### [Given entries]
-- ==== Sys2Proof/Machine/HeaderCodec.lean ====
section
/-! DEFINITION. The header codec and the tree reconstruction: WRITE_HDR and READ_HDR (44_header_codec.md R190 to
R201). -/

namespace Sys2Proof.Machine

/-! ### WRITE_HDR -/

/-- Append the bytes in order; at the end the payload's offset is recorded (R190), for PACK's patch as well (log entry 8). -/
def hdrPutLoop : List Byte → State → Flow Unit
  | [], s => .done () { s with payloadStart := s.snkPos.extractLsb' 0 32, headerEnd := s.snkPos.extractLsb' 0 32 }
  | v :: todo, s => (put v (.hdrPut (v :: todo)) s).bind fun _ s => hdrPutLoop todo s

/-- `Body(WRITE_HDR)` (R190). -/
def writeHdrBody (s : State) : Flow Unit :=
  hdrPutLoop (headerBytes s.ct) (snkOpen { s with payloadStart := 0 })

/-- WRITE_HDR (R190). -/
def execWriteHdr (s : State) : Host.Outcome State Fault Refusal := runStage .writeHdr writeHdrBody s

/-! ### READ_HDR -/

/-- How an insertion ends: the arena with the new leaf, an overlap with an earlier code, or a condition that cannot
happen. -/
inductive Inserted where
  | placed (arena : List Node)
  | overlap (arena : List Node)
  | fault (f : Fault)
deriving DecidableEq, Repr

/-- `Insert(c, s)` from record `x` on (R197). -/
def insertCode (sym : Byte) : Bits → Nat → List Node → Inserted
  | [], x, arena =>
    match arena[x]? with
    | some (.inner wt none none) => .placed (arena.set x (.leaf sym wt))
    | some _ => .overlap arena
    | none => .fault .noNode
  | b :: c, x, arena =>
    match arena[x]? with
    | none => .fault .noNode
    | some (.leaf _ _) => .overlap arena
    | some n =>
      match n.child b with
      | some y => insertCode sym c y arena
      | none =>
        insertCode sym c arena.length ((arena ++ [emptyNode]).set x (n.setChild b arena.length))

/-- What follows a record: the next one, or the meaningful-bits byte when `left` records remain to read and that is
none (R192, R114). -/
def afterRecord (cnt left : Nat) (seen : List Byte) : HdrAt :=
  if left = 0 then .meaningful cnt else .symbol cnt left seen

/-- A record whose code field is complete: its code goes into the tree (R196, R197). -/
def recordRead (cnt left : Nat) (seen : List Byte) (sym len : Byte) (f : List Byte) (s : State) :
    Flow (Option HdrAt) :=
  match s.root with
  | none => .fault .noNode
  | some r =>
    match insertCode sym (codeOfField len f) r s.arena with
    | .placed arena => .done (some (afterRecord cnt (left - 1) (sym :: seen))) { s with arena := arena }
    | .overlap arena => .raise .ambiguousCodeSet { s with arena := arena }
    | .fault f => .fault f

/-- READ_HDR takes header byte `v` (R192, R194, R195, R198, R199). None as the next place means that the header is
complete. -/
def hdrByte (h : HdrAt) (v : Byte) (s : State) : Flow (Option HdrAt) :=
  match h with
  | .countLo => .done (some (.countHi v)) s
  | .countHi lo =>
    let cnt := countOfBytes lo v
    if cnt > Config.alphabetSize then .raise .malformedHeader s else .done (some (afterRecord cnt cnt [])) s
  | .symbol cnt left seen => .done (some (.length cnt left seen v)) s
  | .length cnt left seen sym =>
    if v = 0 then .raise .malformedHeader s
    else if sym ∈ seen then .raise .malformedHeader s
    else .done (some (.code cnt left seen sym v [])) s
  | .code cnt left seen sym len got =>
    let f := got ++ [v]
    if f.length < bytesFor len.toNat then .done (some (.code cnt left seen sym len f)) s
    else recordRead cnt left seen sym len f s
  | .meaningful cnt =>
    if v.toNat < 1 ∨ v.toNat > 8 then .raise .malformedHeader s
    else .done none { s with
      lastBits := v.extractLsb' 0 4, decNsym := BitVec.ofNat 9 cnt, payloadStart := s.srcPos.extractLsb' 0 32 }

/-- The header bytes taken one after another by `Get()` (R193): EOF raises MALFORMED_HEADER and Fail raises
SOURCE_UNAVAILABLE. -/
def hdrLoop : List SrcItem → HdrAt → State → Flow Unit
  | [], h, s => .wait (.hdrGet h) s
  | .fail :: rest, _, s => .raise .sourceUnavailable (tookFinal rest s)
  | .eof :: rest, _, s => .raise .malformedHeader (tookFinal rest s)
  | .byte v :: rest, h, s => (hdrByte h v (tookByte rest s)).bind fun next s =>
      match next with
      | some h' => hdrLoop rest h' s
      | none => .done () s

/-- `Body(READ_HDR)` (R192): the arena is cleared and holds an empty root. -/
def readHdrBody (s : State) : Flow Unit :=
  let s := srcOpen { s with decNsym := 0, lastBits := 0, payloadStart := 0 }
  let s := { s with arena := [emptyNode], root := some 0 }
  hdrLoop (srcItems s) .countLo s

/-- READ_HDR (R192). -/
def execReadHdr (s : State) : Host.Outcome State Fault Refusal := runStage .readHdr readHdrBody s

end Sys2Proof.Machine
end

### [The problem]
Determine how many lines of this listing contain "countLo", and give only the number.

### [Solution to this problem]
2